Богословские предпосылки возникновения русского протестантизма
Уместно ли вообще говорить о предпосылках зарождения русского протестантизма? И да, и нет. В плане Божественного влияния – нет, поскольку Бог планирует историю отдельных наций и воздействует их возрождению согласно Своему Промыслу в каждом отдельном случае отличным образом. Уместно же говорить о них, поскольку обычно Бог согласовывает Свои действия (не с заслугами, а) со степенью готовности людей к духовным изменениям.
Обычно Господь идет навстречу духовной нужде и осознанной потребности людей в Божественном вмешательстве. Мало того, Бог работает посредством самых различных средств (условий, влияний) над сознанием отдельных людей и наций, чтобы привести их к покаянию. Туда, где почва сердца проявляет податливость, Божья благодать спешит прежде всего (см. напр. Мф. 13:19-23; Лк. 5:20; Деян. 13:7-12, 46; 14:9; 16:6-10; 17:11; 18:6; 19:9). Хотя Бог и властен изменять данный порядок в каждом отдельном случае, все же он является доминирующим в обычных Его действиях.
В качестве Божьих средств подготовки человеческого сознания к принятию спасения выступают исторические, культурные условия и иные факторы воздействия. В этом смысле характер православного богословия некоторым образом влиял на способ восприятия евангельского учения русскими верующими. Что касается православного богословия, то в России его первыми начинателями были Петр Могила в XVII-м веке и Феофан Прокопович в XVIII-м, преподававшие в Киево-Могилянской академии. Хотя их считают склонными к заимствованию от иезуитов, сами себя они не отделяли от православия.
Фактически, богословские различия между доктринами католицизма и православия в их рациональном содержании незначительны. Все они сводятся к отношению к папству и к схоластической самой по себе доктрине о «филиокве». Все остальное носит литургический, и, следовательно, прикладной характер, к самому богословию не имеющий непосредственного отношения.
В этом смысле вероучительные убеждения и богословие Могилы и Прокоповича отражали типичное рациональное крыло православия, так же как богословие Гр. Паламы и других «исихастов» (включая и Гр. Сковороду) – мистическое. Отличие рациональной от мистической формы православия можно хорошо проследить, сравнивая взгляды православных теологов на объективный и субъективный аспекты доктрины искупления. Одни из них считают формальный и фактический элементы спасения несовместимыми понятиями, другие совместимыми. Подобным образом в православии стоит вопрос катафатического и апофатического видов богословия.

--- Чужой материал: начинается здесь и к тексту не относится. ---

/-- VST and VSTX (R181, R182). -/
def opVst (i : Instr) (w : VMWord) (lat : Nat) (indexed : Bool) (s : State) : Out :=
  let h := hdVM i w none
  issueWord h noPre
    (fun cx => refV (w.kv cx) ++ refS (w.kbase cx) ++ refS (w.kstride cx) ++ (if indexed then refV (w.kidx cx) else []))
    (fun cx s =>
      let n := s.cur
      let c := s.core n
      let t := w.ty.toNat
      let m := readK c w.mask.toNat
      let idx := if indexed then some (readV c cx (w.kidx cx) 0) else none
      match vmPoison c cx w m idx true with
      | some r => r
      | none =>
        let las := laneAddrs c cx w m.bits idx
        let segs := las.map (fun x => laneRange t x.2)
        match alignTrap (tySize t) segs with
        | some r => r
        | none =>
          let a := readV c cx (w.kv cx) 0
          match storeTrap s n segs (dataTrap (w.kv cx) m.bits a.2) with
          | some r => r
          | none =>
            let md := if t = 12 then 2 ^ 22 else 2 ^ 21
            let b : Lanes × LMask := (las.foldl (fun (l : Lanes) x => l.setIfInBounds x.1 (BitVec.ofNat 32 (x.2 % md))) Lanes.zero, 0)
            let own := memberSegs (memberOf n) segs
            .ok ((s.updCore n (fun c => c.markW (granSegs own))).addOp n cx 1 m a b capNone h.len
              (fxVst lat w (c.rctx cx) m a b)) (.seq 0)) s

/-- VST (R181). -/
def execVst (w : VMWord) (s : State) : Out := opVst (.vst w) w 4 false s
/-- VSTX (R182). -/
def execVstx (w : VMWord) (s : State) : Out := opVst (.vstx w) w 12 true s

/-! ### Block formats (R72 to R79, R185, R186) -/

/-- The magnitude bits of a BX type, and the bytes of a block's element plane (R72, R74). -/
def bxM (t : Nat) : Nat := if t = 9 then 7 else if t = 10 then 4 else 2
/-- See `bxM`. -/
def bxSize (t : Nat) : Nat := if t = 9 then 16 else if t = 10 then 10 else 6

/-- The Hamming check bits of 8 data bits (R76). -/
def hamming (d : Nat) : Nat :=
  let x (l : List Nat) : Nat := (l.map (fun i => bits d i 1)).sum % 2
  x [0, 1, 3, 4, 6] + 2 * x [0, 2, 3, 5, 6] + 4 * x [1, 2, 3, 7] + 8 * x [4, 5, 6, 7]

/-- The data bit that a syndrome says has flipped (R77). -/
def flippedBit (syn : Nat) : Option Nat :=
  if syn = 3 then some 0 else if syn = 5 then some 1 else if syn = 6 then some 2 else if syn = 7 then some 3
  else if syn = 9 then some 4 else if syn = 10 then some 5 else if syn = 11 then some 6 else if syn = 12 then some 7 else none

/-- A field checked against its stored check bits: the data to use, whether a bit was corrected, whether it is beyond
correction (R77). -/
def checkField (d chk : Nat) : Nat × Bool × Bool :=
  let syn := Nat.xor chk (hamming d)
  if syn = 0 then (d, false, false)
  else if syn = 1 || syn = 2 || syn = 4 || syn = 8 then (d, true, false)
  else match flippedBit syn with
    | some i => (Nat.xor d (2 ^ i), true, false)
    | none => (d, false, true)

/-- A checked header: E, SS, the number of corrections, and whether it is beyond correction (R73, R77). -/
def bxHeader (hdr : Nat) : Nat × Nat × Nat × Bool :=
  let e := checkField (bits hdr 0 8) (bits hdr 8 4)
  let ss := checkField (bits hdr 12 8) (bits hdr 20 4)
  (e.1, ss.1, (if e.2.1 then 1 else 0) + (if ss.2.1 then 1 else 0), e.2.2 || ss.2.2)

/-- Element `j` of a block as an FP32 pattern (R75). -/
def bxElem (m hdr plane j : Nat) : BitVec 32 :=
  let h := bxHeader hdr
  if h.2.2.2 then 0
  else if h.1 = 255 then 0x7FC00000
  else
    let x := bits plane (j * (m + 1)) (m + 1)
    let sc : Int := (h.1 : Int) - 127 - (bits h.2.1 (2 * (j / 4)) 2 : Nat) - ((m : Int) - 1)
    BitVec.ofNat 32 (roundD fp32 rne (2 ^ m ≤ x) (x % 2 ^ m) sc).1

/-- The exponent of a positive FP32 value: ⌊log2 |x|⌋ (R78). -/
def exp32 (x : BitVec 32) : Int :=
  match l32 x with
  | .fin _ m e => (Nat.log2 m : Int) + e
  | _ => 0

/-- The magnitude of an FP32 pattern. -/
def mag32 (x : BitVec 32) : Nat := x.toNat % 2 ^ 31

/-- One quantised element: its code and whether it was inexact (R78 step 5, R79). -/
def bxQuant (m : Nat) (md : Mode) (sc : Int) (x : BitVec 32) : Nat × Bool :=
  let neg := 2 ^ 31 ≤ x.toNat
  match l32 x with
  | .fin _ mm e =>
    let r := roundInt md neg mm (e - sc)
    (min r.1 (2 ^ m - 1) + (if neg then 2 ^ m else 0), r.2)
  | _ => (if neg then 2 ^ m else 0, false)

/-- The header of E and SS with their check bits (R73, R76). -/
def bxMake (e ss : Nat) : Nat := e + 2 ^ 8 * hamming e + 2 ^ 12 * ss + 2 ^ 20 * hamming ss

/-- Quantises a block of 16 FP32 patterns: header, element plane, flags (R78, R79). -/
def bxEncode (m : Nat) (md : Nat → Mode) (xs : List (BitVec 32)) : Nat × Nat × Flags :=
  let pack (l : List Nat) : Nat := l.foldr (fun c n => c + 2 ^ (m + 1) * n) 0
  let sign (x : BitVec 32) : Nat := if 2 ^ 31 ≤ x.toNat then 2 ^ m else 0
  if xs.any (fun x => 0x7F800000 ≤ mag32 x) then (0x3FF, 0, fNv)
  else
    let big := xs.foldl (fun b x => max b (mag32 x)) 0
    if big = 0 then (bxMake 0 0, pack (xs.map sign), 0)
    else
      let e : Int := max 1 (min 254 (exp32 (BitVec.ofNat 32 big) + 127))
      let sigma (q : Nat) : Nat :=
        let b := ((xs.drop (4 * q)).take 4).foldl (fun b x => max b (mag32 x)) 0
        if b = 0 then 3
        else ([1, 2, 3].filter (fun (k : Nat) => exp32 (BitVec.ofNat 32 b) < e - 127 - (k : Int))).length
      let ss := (List.range 4).foldl (fun n q => n + sigma q * 4 ^ q) 0
      let rs := xs.zipIdx.map (fun x => bxQuant m (md x.2) (e - 127 - (sigma (x.2 / 4) : Int) - ((m : Int) - 1)) x.1)
      (bxMake e.toNat ss, pack (rs.map (·.1)), if rs.any (·.2) then fNx else 0)

/-- The blocks that have a selected lane (R185). -/
def bxBlocks (m : LMask) : List Nat := (List.range 4).filter (fun b => bits m.toNat (16 * b) 16 != 0)

/-- The effects of VLDB from the planes in a, bytes 0 to 63, and the headers in a, bytes 64 on (R185). -/
def fxVldb (w : VMWord) (cx : Ctx) (m : KReg) (a b : Lanes × LMask) : List (Nat × Eff) :=
  let t := w.ty.toNat
  let k := bxM t
  let all := leVal ((List.range 19).flatMap (fun i => leBytes 4 (laneAt a i).toNat))
  let hdr (i : Nat) : Nat := bits all (8 * (64 + 3 * (i / 16))) 24
  let plane (i : Nat) : Nat := bits all (8 * (bxSize t * (i / 16))) (8 * bxSize t)
  let p := maskOf (fun i => (bxHeader (hdr i.val)).2.2.2)
  fxLanes (loadLat 12 b) (w.kv cx) w.zeroing m (a.2 ||| p) (fun i => (bxElem k (hdr i.val) (plane i.val) (i.val % 16), 0))

/-- The report of an uncorrectable BX header read by an engine (R344, R352). -/
def headerReport (c : Core) (eng : Nat) : Report := { engine := eng, level := 3, addrk := 3, addr := c.pc }

/-- Accounts for the checks of the headers that a word read: corrections count in CERR, one beyond correction is a data
error (R77, R344). -/
def State.bxErrs (s : State) (n eng : Nat) (hdrs : List Nat) : State :=
  let c := s.core n
  let fixed := (hdrs.map (fun h => (bxHeader h).2.2.1)).sum
  let s := if fixed = 0 then s else s.corrected n fixed (headerReport c eng)
  if hdrs.any (fun h => (bxHeader h).2.2.2) then s.dataError n (headerReport c eng) else s

/-- VLDB (R185). DESIGN CHOICE: log 54. The bytes of a block's elements are examined before those of its header. -/
def execVldb (w : VMWord) (s : State) : Out :=
  let h := hdVM (.vldb w) w (some (true, 12))
  issueWord h noPre (fun cx => refV (w.kv cx) ++ refS (w.kbase cx) ++ refS (w.khdr cx))
    (fun cx s =>
      let n := s.cur
      let c := s.core n
      let t := w.ty.toNat
      let z := bxSize t
      let m := readK c w.mask.toNat
      match scalarTrap c cx [w.kbase cx, w.khdr cx] with
      | some r => r
      | none =>
        let ea := (baseOf c cx w % 2 ^ 23).toNat
        let hv := (readS c cx (w.khdr cx)).1.toNat
        let bs := bxBlocks m.bits
        let pa (b : Nat) : Nat := (ea + z * b) % 2 ^ 23
        let ha (b : Nat) : Nat := (hv + 3 * b) % 2 ^ 23
        let segs := bs.flatMap (fun b => [(pa b, z), (ha b, 3)])
        if ea % 2 = 1 then .trap 0x05 (BitVec.ofNat 64 ea)
        else match loadTrap s n segs with
        | some r => r
        | none =>
          let bytes (p : Nat → Nat) (len : Nat) (b : Nat) : List Byte :=
            if bs.contains b then (List.range len).map (fun i => s.quadByte n (p b + i)) else List.replicate len 0
          let planes := (List.range 4).flatMap (bytes pa z)
          let hdrs := (List.range 4).flatMap (bytes ha 3)
          let k := bxM t
          let bad := maskOf (fun i =>
            let b := i.val / 16
            let lo := i.val % 16 * (k + 1) / 8
            let hi := (i.val % 16 * (k + 1) + k) / 8
            bs.contains b && (s.quadBad n (ha b) 3 || s.quadBad n (pa b + lo) (hi - lo + 1)))
          let a : Lanes × LMask := ((capBytes (planes ++ List.replicate (64 - 4 * z) 0 ++ hdrs) false).1, bad)
          let b := capRemote (remoteAt n segs).isSome
          let s := (s.quadRead n segs).bxErrs n 1 (bs.map (fun b => leVal (bytes ha 3 b)))
          .ok (s.addOp n cx 1 m a b capNone h.len (fxVldb w cx m a b)) (.seq 0)) s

Однако даже непредвзятому исследователю становится явной искусственность такого противопоставления объективного субъективному, рационального мистическому. Различие этих двух подходов (рационального и эмпирического) не носит непримиримый характер. Оба эти начала играют свою, присущую только им роль в христианской жизни, первое, правда, ближе к богословию теоретическому, второе – практическому.
Со времени создания Брестской унии 1596 года, поставившей под угрозу существование православной веры, именно России было суждено возродить веру своих отцов. На защиту православия встали еще с 80-х годов такие полемисты как Христофор Филарет, Мелетий Смотрицкий, Захария Копистенский и др. Оплотом православия стали братства – культурно-религиозные народные объединения, которые имели свои школы. К началу XVII-го столетия на Украине их насчитывалось более 30. Особым интеллектуальным потенциалом стала выделяться Острожская школа, образованная в 1576 году и со временем переросшая в академию. Польская экспансия в западной Украине сместила центр православной веры в Киев.
В программе школы Киевского братства были курсы по философии (диалектике) и богословию (в частности, Иоанна Дамаскина). К богословским учебникам той поры относятся «Зерцало богословия» Кирилла Транквилиона-Ставровецкого (1618) и «Книга о вере» Захарии Копистенского (1618). Когда же в 1620 году была восстановлена Киевская митрополия, в печатне Киево-Печерской лавры началось издание множества исторических, богослужебных и богословских трудов. Начало деятельности Киево-Могилянской академии положила дарственная богатой киевлянки Галшки Гулевичевны (Гулевичевна-Лозчина Елизавета Васильевна (ок. 1577-1642)), согласно которой в 1615 году ее подворье было передано Киевскому братству для создания школы.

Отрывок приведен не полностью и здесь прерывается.